Священник и Агамемнон ухватили погребенного француза за ноги и извлекли его из трехфутового сугроба — недаром голос несчастного доносился словно из склепа. Но и после своего освобождения из снежного плена мосье Лекуа не сразу собрался с мыслями — некоторое время он простоял, задрав голову и стараясь разглядеть, с какой же высоты он свалился. Едва он убедился, что остался жив и здоров, как к нему вернулось хорошее настроение, но он долго не мог разобраться, где, собственно, он находится.
— Как, мосье! — крикнул Ричард, усердно помогая негру отпрягать выносных лошадей. — Как, мосье, вы тут?
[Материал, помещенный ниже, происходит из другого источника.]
-- ==== Sys2Proof/Machine/Send.lean ====
section
/-! DEFINITION. Sys2Proof/Machine/Send.lean: the sending instructions: SEND, SENDM, SVSEND (R374 to R377), REPLY (R366),
MIGR (R350 to R352), LAUNCH (R218, R337), the owner atomics (R300 to R302), TDEC and TSET (R388, R389). -/

namespace Sys2Proof.Machine

/-- The payload registers g8 to g(8 + n - 1). -/
def payRegs (n : Fin 9) : List Reg := (List.range n.val).map fun i => .g (Fin.ofNat 16 (8 + i))

/-- The reply handler word of an e field: none when it names zr or is absent (R301). -/
def replyWord (e : Reg) (v : Vals) : Option Word := if e = .zr then none else some v.we

/-- A handler word that is at hand has bit [31] = 1 (R15). -/
def badHandler (o : Option (Word × Word)) : Bool := o.elim false fun w => w.1.getLsbD 31

/-- An endpoint pair that is at hand has nonzero reserved bits (R89). -/
def badEndpoint (o : Option (Word × Word)) : Bool :=
  o.elim false fun w => w.1.extractLsb' 16 16 != 0 || w.2.extractLsb' 22 10 != 0

/-- A group pair that is at hand has nonzero reserved bits (R375). -/
def badGroup (o : Option (Word × Word)) : Bool := o.elim false fun w => w.1.extractLsb' 12 20 != 0 || w.2 != 0

/-- DEAD, with the endpoint's two words (R232). -/
def deadTrap (e : Word × Word) : TrapInfo := ⟨17, e.1, e.2⟩

namespace State

/-- Put an entry into the send buffer of the issuing context (R30). -/
def buffer (s : State) (b : Buffered) : State :=
  s.updCtx s.cur.core s.cur.ctx fun x => { x with sbuf := x.sbuf ++ [b] }

/-- Entries that the issuing context's buffer holds, those of releases that wait among them (R30, R188). -/
def buffered (s : State) : Nat :=
  let x := s.ctx s.cur.core s.cur.ctx
  x.handing.length + x.waiting.flatten.length + x.sbuf.length

/-- The send buffer of the issuing context holds 16 entries. -/
def bufferFull (s : State) : Bool := decide (16 ≤ s.buffered)

/-- The send buffer has a place, or a release gives it one (R30, R188). -/
def bufferRoom (s : State) : Bool :=
  !s.bufferFull || !(s.sealPrefix s.cur.core s.cur.ctx).bufferFull

/-- The trigger of the issuing activation is an answer (R38). -/
def fromAnswer (s : State) : Bool := (s.act s.cur.core s.cur.ctx).elim false fun a => a.trig.ans

/-- The low 16 bits of the core's current step (R17). -/
def stepTag (s : State) (core : Nat) : BitVec 16 := (s.core core).s.extractLsb' 0 16

/-- The logical core and rank that an endpoint pair names; 0xFFFE stands for SVEP and SVEPH (R90). -/
def endpointName (s : State) (e : Word × Word) : BitVec 16 × BitVec 22 :=
  let k := s.core s.cur.core
  if e.1.extractLsb' 0 16 = 0xFFFE then (k.svcore, k.svchip) else (e.1.extractLsb' 0 16, e.2.extractLsb' 0 22)

/-- What the cache of the issuing core's cluster holds for an endpoint of its PID (R93); nothing while the PID's tables are loose. -/
def cached (s : State) (l : BitVec 16) (r : BitVec 22) : Option Resolved :=
  let pid := (s.core s.cur.core).pid
  if (s.domain pid).loose then none
  else ((s.cluster (clusterOf s.cur.core)).cache.find? fun x => x.pid == pid && x.lcore == l && x.rank == r).map Cached.res

/-- The endpoint of a pair resolved for the issuing core (R90, R92), from its cluster's cache or from the tables (R93), and SV. An SVEP
of LCORE 0xFFFF, which would name the distributor, resolves to nothing (assumption 63). -/
def endpoint (s : State) (e : Word × Word) : Resolved × Bool :=
  let sv := e.1.extractLsb' 0 16 == 0xFFFE
  let (l, r) := s.endpointName e
  (if sv && l == 0xFFFF then .dead else (s.cached l r).getD (s.resolve (s.core s.cur.core).pid l r), sv)

/-- An entry joins a cluster's endpoint cache: of more than 256 the oldest goes (R93, assumption 29). -/
def cacheEndpoint (s : State) (cl : Nat) (x : Cached) : State :=
  s.updCluster cl fun y => { y with cache := (y.cache ++ [x]).drop (y.cache.length - 255) }

/-- The issuing core resolves an endpoint (R93). A hit in the cache reads no table; a miss reads them, and its words are checked
(R76); the result is kept, and the context is not ready for 60 cycles. -/
def noteEndpoint (s : State) (e : Word × Word) : State :=
  let (l, r) := s.endpointName e
  let core := s.cur.core
  let pid := (s.core core).pid
  if (s.cached l r).isSome || (e.1.extractLsb' 0 16 == 0xFFFE && l == 0xFFFF) then s
  else
    let loose := (s.domain pid).loose
    let (s, res) := s.lookUp pid (s.stepTag core) l r
    let s := if loose || res == .dead then s else s.cacheEndpoint (clusterOf core) ⟨pid, l, r, res⟩
    s.updCtx core s.cur.ctx fun x => { x with busy := s.now + 60 }

/-- What the resolution of an endpoint leaves that ends in DEAD: the checks of the table words; where the distributor is no target none
is read. -/
def noteDead (s : State) (noDist : Bool) (o : Option (Word × Word)) : State :=
  match o with
  | none => s
  | some e => if noDist && e.1.extractLsb' 0 16 == 0xFFFF then s else s.noteEndpoint e

/-- DEAD for an endpoint that does not resolve, or for the distributor where it is no target (R89, R90). -/
def endpointDead (s : State) (noDist : Bool) (o : Option (Word × Word)) : Option TrapInfo :=
  match o with
  | none => none
  | some e =>
    if noDist && e.1.extractLsb' 0 16 == 0xFFFF then some (deadTrap e)
    else if (s.endpoint e).1 == .dead then some (deadTrap e) else none

/-- A message of the issuing context without its destination (R15, R17). -/
def message (s : State) (kind : Nat) (body : List Word) : Msg :=
  let k := s.core s.cur.core
  { Msg.blank with score := k.lcore, sctx := BitVec.ofNat 3 s.cur.ctx, schip := k.rank, pid := k.pid,
                   stag := s.stepTag s.cur.core, nw := BitVec.ofNat 5 body.length, kind := BitVec.ofNat 4 kind,
                   body := body }

/-- The payload g8 to g(8 + n - 1) in the cycle of issue. -/
def payload (s : State) (n : Fin 9) : List Word := (payRegs n).map fun r => s.regVal s.cur.core s.cur.ctx r

/-- Who issues a command (R30, R437). -/
def issuer (s : State) : Issuer :=
  let k := s.core s.cur.core
  ⟨s.cur.core, s.cur.ctx, k.lcore, k.rank, k.pid, k.pkey, s.stepTag s.cur.core⟩

/-- A message to the endpoint of a pair enters the send buffer. -/
def bufferTo (s : State) (e : Word × Word) (m : Msg) : State :=
  let (r, sv) := s.endpoint e
  (s.noteEndpoint e).buffer (.msg { (m.to s.chip r) with sv := sv })

end State

/-- ANS for a call out of an answer's activation (R38, R375). -/
def ansTrap (s : State) (v : Vals) : Option TrapInfo :=
  if s.fromAnswer && v.a.isSome && !v.wa.getLsbD 22 then some ⟨13, v.wa, 0⟩ else none

/-- The plan of an instruction that takes a send-buffer entry. -/
def sendPlan (f : Form) (early late : State → Vals → Option TrapInfo) (body : State → Vals → State) : Plan where
  form := f
  early := early
  late := late
  full := State.bufferFull
  ready := fun s _ => s.bufferRoom
  body := fun s v => .ok (body s v)

/-- The same for one whose endpoint is resolved at issue; looked: what a resolution that ends in DEAD leaves. -/
def sendLooked (looked : State → Vals → State) (f : Form) (early late : State → Vals → Option TrapInfo)
    (body : State → Vals → State) : Plan :=
  { sendPlan f early late body with looked := looked }

/-- SEND and SVSEND (R375): kind 0 or 4; SVSEND never reaches a distributor. -/
def sendTo (kind : Nat) (noDist : Bool) (d : Pair) (a : Reg) (n : Fin 9) : Plan :=
  sendLooked (fun s v => s.noteDead noDist v.d) { a := .r a, d := .p d, also := payRegs n }
    (fun s v => (illIf s (badHandler v.a || badEndpoint v.d)).or (ansTrap s v))
    (fun s v => s.endpointDead noDist v.d)
    (fun s v => s.bufferTo (v.d.getD (0, 0)) ((s.message kind (s.payload n)).withHandler v.wa))

/-- SEND (R374 to R376). -/
def execSend (d : Pair) (a : Reg) (n : Fin 9) (s : State) : Out := issue (sendTo 0 false d a n) s
/-- SVSEND, privileged: a supervisor notice of KIND 4 (R374 to R376). -/
def execSvsend (d : Pair) (a : Reg) (n : Fin 9) (s : State) : Out := issue (privileged (sendTo 4 true d a n)) s

/-- SENDM is resolved member by member when the release hands it on (R375, R376). -/
def execSendm (d : Pair) (a : Reg) (n : Fin 9) (s : State) : Out :=
  issue (sendPlan { a := .r a, d := .p d, also := payRegs n }
    (fun s v => (illIf s (badHandler v.a || badGroup v.d)).or (ansTrap s v))
    (fun s v => match v.d with
      | none => none
      | some g => if s.groupValid (s.core s.cur.core).pid (g.1.extractLsb' 0 12).toNat then none else some (deadTrap g))
    (fun s v => s.buffer (.multicast (v.wd.extractLsb' 0 12).toNat
      ((s.message 0 (s.payload n)).withHandler v.wa)))) s

/-- The sender of the trigger, as an endpoint (R366). -/
def triggerSender (s : State) : Word × Word :=
  match s.act s.cur.core s.cur.ctx with
  | none => (0, 0)
  | some a => ((0 : BitVec 16) ++ a.trig.score, (0 : BitVec 10) ++ a.trig.schip)

/-- REPLY: an answer to the sender of the trigger (R366, R367). -/
def execReply (a : Reg) (n : Fin 9) (s : State) : Out :=
  issue (sendLooked (fun s _ => s.noteDead true (some (triggerSender s))) { a := .r a, also := payRegs n }
    (fun s v => illIf s (badHandler v.a))
    (fun s _ => s.endpointDead true (some (triggerSender s)))
    (fun s v => s.bufferTo (triggerSender s)
      { ((s.message 0 (s.payload n)).withHandler v.wa) with ans := true })) s

/-- The payload of a continuation: g0 to g15, the pointer addresses, lk, the flags (R40). -/
def Ctx.continuation (x : Ctx) : List Word := x.g.toList ++ x.pa.toList ++ [x.lk, x.fflags.setWidth 32]

/-- The checks of MIGR that come before a delayed cause (R351). -/
def migrEarly (s : State) (v : Vals) : Option TrapInfo := (illIf s (badHandler v.a || badEndpoint v.d)).or (ansTrap s v)

/-- MIGR: the continuation is handed on after the last entry of the release (R350 to R352). -/
def execMigr (d : Pair) (a : Reg) (s : State) : Out :=
  let form : Form := { a := .r a, d := .p d, also := (List.finRange 16).map .g ++ [.lk] }
  let bad := (s.faulted s.cur.core s.cur.ctx).flatMap fun m => m.regs.map Reg.g
  issueEnd
    { form := form,
      early := migrEarly,
      late := fun s v => s.endpointDead true v.d,
      looked := fun s v => s.noteDead true v.d,
      ready := fun s _ => (s.core s.cur.core).iter.elim true fun op => op.ctx != s.cur.ctx,
      body := fun s v =>
        let m := (s.message 1 (s.ctx s.cur.core s.cur.ctx).continuation).withHandler v.wa
        .ok (((s.bufferTo (v.d.getD (0, 0)) m).endFrom s.cur.core s.cur.ctx).jump s.cur.pc) }
    (fun s => migrEarly s (s.peeks s.cur.core s.cur.ctx bad form)) s

/-- LAUNCH: a KIND 5 call to the distributor of a rank (R218, R337). -/
def execLaunch (d : Pair) (a e : Reg) (s : State) : Out :=
  let ep (v : Vals) : Word × Word := (0xFFFF, v.wa)
  issue (sendLooked (fun s v => s.noteDead false (some (ep v))) { a := .r a, e := .r e, d := .p d }
    (fun s v => illIf s ((v.a.isSome && badEndpoint (some (ep v))) || badHandler v.e))
    (fun s v =>
      let lo := v.wd
      let hi := (v.d.getD (0, 0)).2
      (if v.a.isSome then s.endpointDead false (some (ep v)) else none).or
        (if hi.extractLsb' 21 11 ≠ 0 then some ⟨9, lo, hi⟩
         else if lo.toNat % 128 ≠ 0 then some ⟨4, lo, hi⟩ else none))
    (fun s v => s.bufferTo (ep v)
      (s.message 5 [v.wd, (v.d.getD (0, 0)).2, (replyWord e v).getD 0x8000_0000]))) s

/-! ## Commands to a service thread -/

/-- The command of an owner atomic (R302). -/
def atomicMsg (s : State) (op : Nat) (addr v c : Word) (hw : Option Word) : Msg :=
  { s.message 2 [w32 op, addr, v, c, hw.getD 0x8000_0000] with ans := s.fromAnswer }

/-- The plan of an owner atomic (R300, R301); val: the operands v and c. -/
def ownerAtomic (op : Nat) (d : Pair) (a : Reg) (b : Opd) (e : Reg) (val : Vals → Word × Word) : Plan :=
  sendLooked (fun s v => s.noteDead true v.d) { a := .r a, b := b, e := .r e, d := .p d }
    (fun s v => illIf s (badEndpoint v.d || badHandler v.e))
    (fun s v => (s.endpointDead true v.d).or (if v.wa.toNat % 4 ≠ 0 then some ⟨4, v.wa, 0⟩ else none))
    (fun s v => s.bufferTo (v.d.getD (0, 0)) (atomicMsg s op v.wa (val v).1 (val v).2 (replyWord e v)))

/-- The operands of the owner atomics other than AMCAS: v from b, c = 0. -/
def amVal (v : Vals) : Word × Word := (v.wb, 0)

/-- AMADD (R300). -/
def execAmadd (d : Pair) (a b e : Reg) (s : State) : Out := issue (ownerAtomic 0x18 d a (.r b) e amVal) s
/-- AMSWP (R300). -/
def execAmswp (d : Pair) (a b e : Reg) (s : State) : Out := issue (ownerAtomic 0x19 d a (.r b) e amVal) s
/-- AMCAS: b holds the pair (c, v) (R300). -/
def execAmcas (d : Pair) (a : Reg) (b : Pair) (e : Reg) (s : State) : Out :=
  issue (ownerAtomic 0x1A d a (.p b) e fun v => ((v.b.getD (0, 0)).2, v.wb)) s
/-- AMMAX (R300). -/
def execAmmax (d : Pair) (a b e : Reg) (s : State) : Out := issue (ownerAtomic 0x1B d a (.r b) e amVal) s
/-- AMMIN (R300). -/
def execAmmin (d : Pair) (a b e : Reg) (s : State) : Out := issue (ownerAtomic 0x1C d a (.r b) e amVal) s
/-- AMOR (R300). -/
def execAmor (d : Pair) (a b e : Reg) (s : State) : Out := issue (ownerAtomic 0x1D d a (.r b) e amVal) s
/-- AMAND (R300). -/
def execAmand (d : Pair) (a b e : Reg) (s : State) : Out := issue (ownerAtomic 0x1E d a (.r b) e amVal) s

/-- TDEC: a KIND 3 message with the record address and the decrement (R388). -/
def execTdec (d : Pair) (a b : Reg) (s : State) : Out :=
  issue (sendLooked (fun s v => s.noteDead true v.d) { a := .r a, b := .r b, d := .p d }
    (fun s v => illIf s (badEndpoint v.d || (v.b.isSome && v.wb == 0)))
    (fun s v => s.endpointDead true v.d)
    (fun s v => s.bufferTo (v.d.getD (0, 0)) { s.message 3 [v.wa, v.wb] with ans := s.fromAnswer })) s

/-- The word addresses of a task record. -/
def recordWords (addr : Nat) : List Nat := (List.range 12).map fun i => addr + 4 * i

/-- TSET writes a task record (R41, R389). In a late turn its words are written afterwards; until then the context is not ready, nor
is the service thread of its core. -/
def execTset (d a : Reg) (n : Fin 9) (e : Reg) (s : State) : Out :=
  issue { form := { a := .r a, e := .r e, d := .r d, also := payRegs n },
          early := fun s v => illIf s (badHandler v.a),
          late := fun _ v =>
            if v.wd.toNat % 16 ≠ 0 then some ⟨4, v.wd, 0⟩
            else if 0x5FD0 < v.wd.toNat then some ⟨3, v.wd, 0⟩ else none,
          seals := fun s v => s.wordsFull s.cur.core s.cur.ctx (recordWords v.wd.toNat),
          body := fun s v =>
            let core := s.cur.core
            let ws := ([v.we, v.wa, w32 n.val, 0] ++ s.payload n ++ List.replicate 8 0).take 12
            .ok (((recordWords v.wd.toNat).zip ws).foldl (fun (s : State) x =>
              s.storeScalar core s.cur.ctx x.1 4 x.2 .record s.cur.late) (s.awaitTcm core s.cur.ctx v.wd.toNat)) } s

end Sys2Proof.Machine
end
А мне показалось, что вы улетели на вершину горы.
— Слава богу, что я не улетел в озеро, — ответил француз, на чьем подвижном лице гримаса боли (он сильно поцарапался, пробивая головой твердый наст) не могла уничтожить обычное любезное выражение. — Ах, mon cher мистер Дик, что вы будете делать теперь? Я не знаю, чего вы еще не пробовали.
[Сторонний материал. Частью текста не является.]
-- ==== Sys2Proof/Machine/Float.lean ====
section
/-! DEFINITION. Sys2Proof/Machine/Float.lean: the scalar floating-point instructions of page 1 (R323 to R329, R392,
R393). Each sets FFLAGS at commit (R159); none traps on a floating-point condition. -/

namespace Sys2Proof.Machine

/-- A result and its flags are committed. -/
def putFloat (s : State) (d : Reg) (r : FRes) : State := (s.write d r.1).addFlags r.2

/-- The plan of a floating-point instruction with sources a and b. -/
def float2 (d a b : Reg) (f : Word → Word → FRes) : Plan where
  form := { a := .r a, b := .r b, dst := .r d }
  body := fun s v => .ok (putFloat s d (f v.wa v.wb))

/-- The plan of a floating-point instruction with source a. -/
def float1 (d a : Reg) (f : Word → FRes) : Plan where
  form := { a := .r a, dst := .r d }
  body := fun s v => .ok (putFloat s d (f v.wa))

/-- The plan of TWOSUM and TWOPROD: a pair, and the flags of its high part (R393). -/
def floatPair (d : Pair) (a b : Reg) (f : Word → Word → Word × Word × Flags) : Plan where
  form := { a := .r a, b := .r b, dst := .p d }
  body := fun s v =>
    let (hi, lo, fl) := f v.wa v.wb
    .ok ((s.writePair d hi lo).addFlags fl)

/-- FADD (R324). -/
def execFadd (d a b : Reg) (r : Rnd) (s : State) : Out := issue (float2 d a b (fAdd r)) s
/-- FSUB (R324). -/
def execFsub (d a b : Reg) (r : Rnd) (s : State) : Out := issue (float2 d a b (fSub r)) s
/-- FMUL (R324). -/
def execFmul (d a b : Reg) (r : Rnd) (s : State) : Out := issue (float2 d a b (fMul r)) s

/-- FFMA reads d as its addend, after a and b (R324, R329). -/
def execFfma (d a b : Reg) (r : Rnd) (s : State) : Out :=
  issue { form := { a := .r a, b := .r b, d := .r d, dst := .r d },
          body := fun s v => .ok (putFloat s d (fFma r v.wa v.wb v.wd)) } s

/-- FDIV, in the iterative unit (R319, R324). -/
def execFdiv (d a b : Reg) (r : Rnd) (s : State) : Out := issue (iter2 d a b (fDiv r)) s
/-- FSQRT, in the iterative unit. -/
def execFsqrt (d a : Reg) (r : Rnd) (s : State) : Out := issue (iter1 d a (fSqrt r)) s
/-- FMIN (R325). -/
def execFmin (d a b : Reg) (s : State) : Out := issue (float2 d a b (fMinMax false)) s
/-- FMAX (R325). -/
def execFmax (d a b : Reg) (s : State) : Out := issue (float2 d a b (fMinMax true)) s
/-- FEQ (R325). -/
def execFeq (d a b : Reg) (s : State) : Out := issue (float2 d a b (fCompare .eq)) s
/-- FLT (R325). -/
def execFlt (d a b : Reg) (s : State) : Out := issue (float2 d a b (fCompare .lt)) s
/-- FLE (R325). -/
def execFle (d a b : Reg) (s : State) : Out := issue (float2 d a b (fCompare .le)) s
/-- FCLASS (R326). -/
def execFclass (d a : Reg) (s : State) : Out := issue (float1 d a fun x => (fClass x, 0)) s
/-- FTOI; SAT has no effect (R323, R327). -/
def execFtoi (d a : Reg) (r : Rnd) (_sat : Bool) (s : State) : Out := issue (float1 d a (fToI r)) s
/-- ITOF; SAT has no effect (R323, R327). -/
def execItof (d a : Reg) (r : Rnd) (_sat : Bool) (s : State) : Out := issue (float1 d a (iToF r)) s

/-- FCVT; rounding mode 5 takes a draw when the value is not exact (R328). -/
def execFcvt (d a : Reg) (r : Rnd) (sat : Bool) (dst src : Fmt) (s : State) : Out :=
  issue { form := { a := .r a, dst := .r d },
          body := fun s v =>
            let (x, s) := s.convertDraw (clusterOf s.cur.core) src dst r sat (v.wa.toNat % 2 ^ src.width)
            .ok (putFloat s d (placeBits dst x.bits, x.flags)) } s

/-- FEXP2, in the iterative unit (R163). -/
def execFexp2 (d a : Reg) (r : Rnd) (s : State) : Out := issue (iter1 d a (fExp2 r)) s
/-- FLOG2, in the iterative unit (R163). -/
def execFlog2 (d a : Reg) (r : Rnd) (s : State) : Out := issue (iter1 d a (fLog2 r)) s
/-- FRCP, in the iterative unit (R163). -/
def execFrcp (d a : Reg) (r : Rnd) (s : State) : Out := issue (iter1 d a (fRcp r)) s
/-- FRSQ, in the iterative unit (R163). -/
def execFrsq (d a : Reg) (r : Rnd) (s : State) : Out := issue (iter1 d a (fRsq r)) s
/-- TWOSUM (R392). -/
def execTwosum (d : Pair) (a b : Reg) (s : State) : Out := issue (floatPair d a b twoSum) s
/-- TWOPROD (R392). -/
def execTwoprod (d : Pair) (a b : Reg) (s : State) : Out := issue (floatPair d a b twoProd) s

end Sys2Proof.Machine
end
— Надеюсь, что теперь он будет учиться править лошадьми, — заметил судья, сбрасывая со своих саней тушу оленя и несколько баулов. — Тут хватит места для вас всех, господа. Мороз крепчает, мистеру Гранту надо торопиться, чтобы успеть приготовить проповедь, — пусть наш милейший Джонс с помощью Агамемнона поворачивает свои сани, а мы, не дожидаясь его, поспешим к теплому камину. Дик, будь добр, когда будешь готов, прихвати вот эти сундучки с нарядами Бесс и вот этого оленя, которого я убил. Агги! Не забудь, что сегодня ночью Санта-Клаус13 принесет подарки.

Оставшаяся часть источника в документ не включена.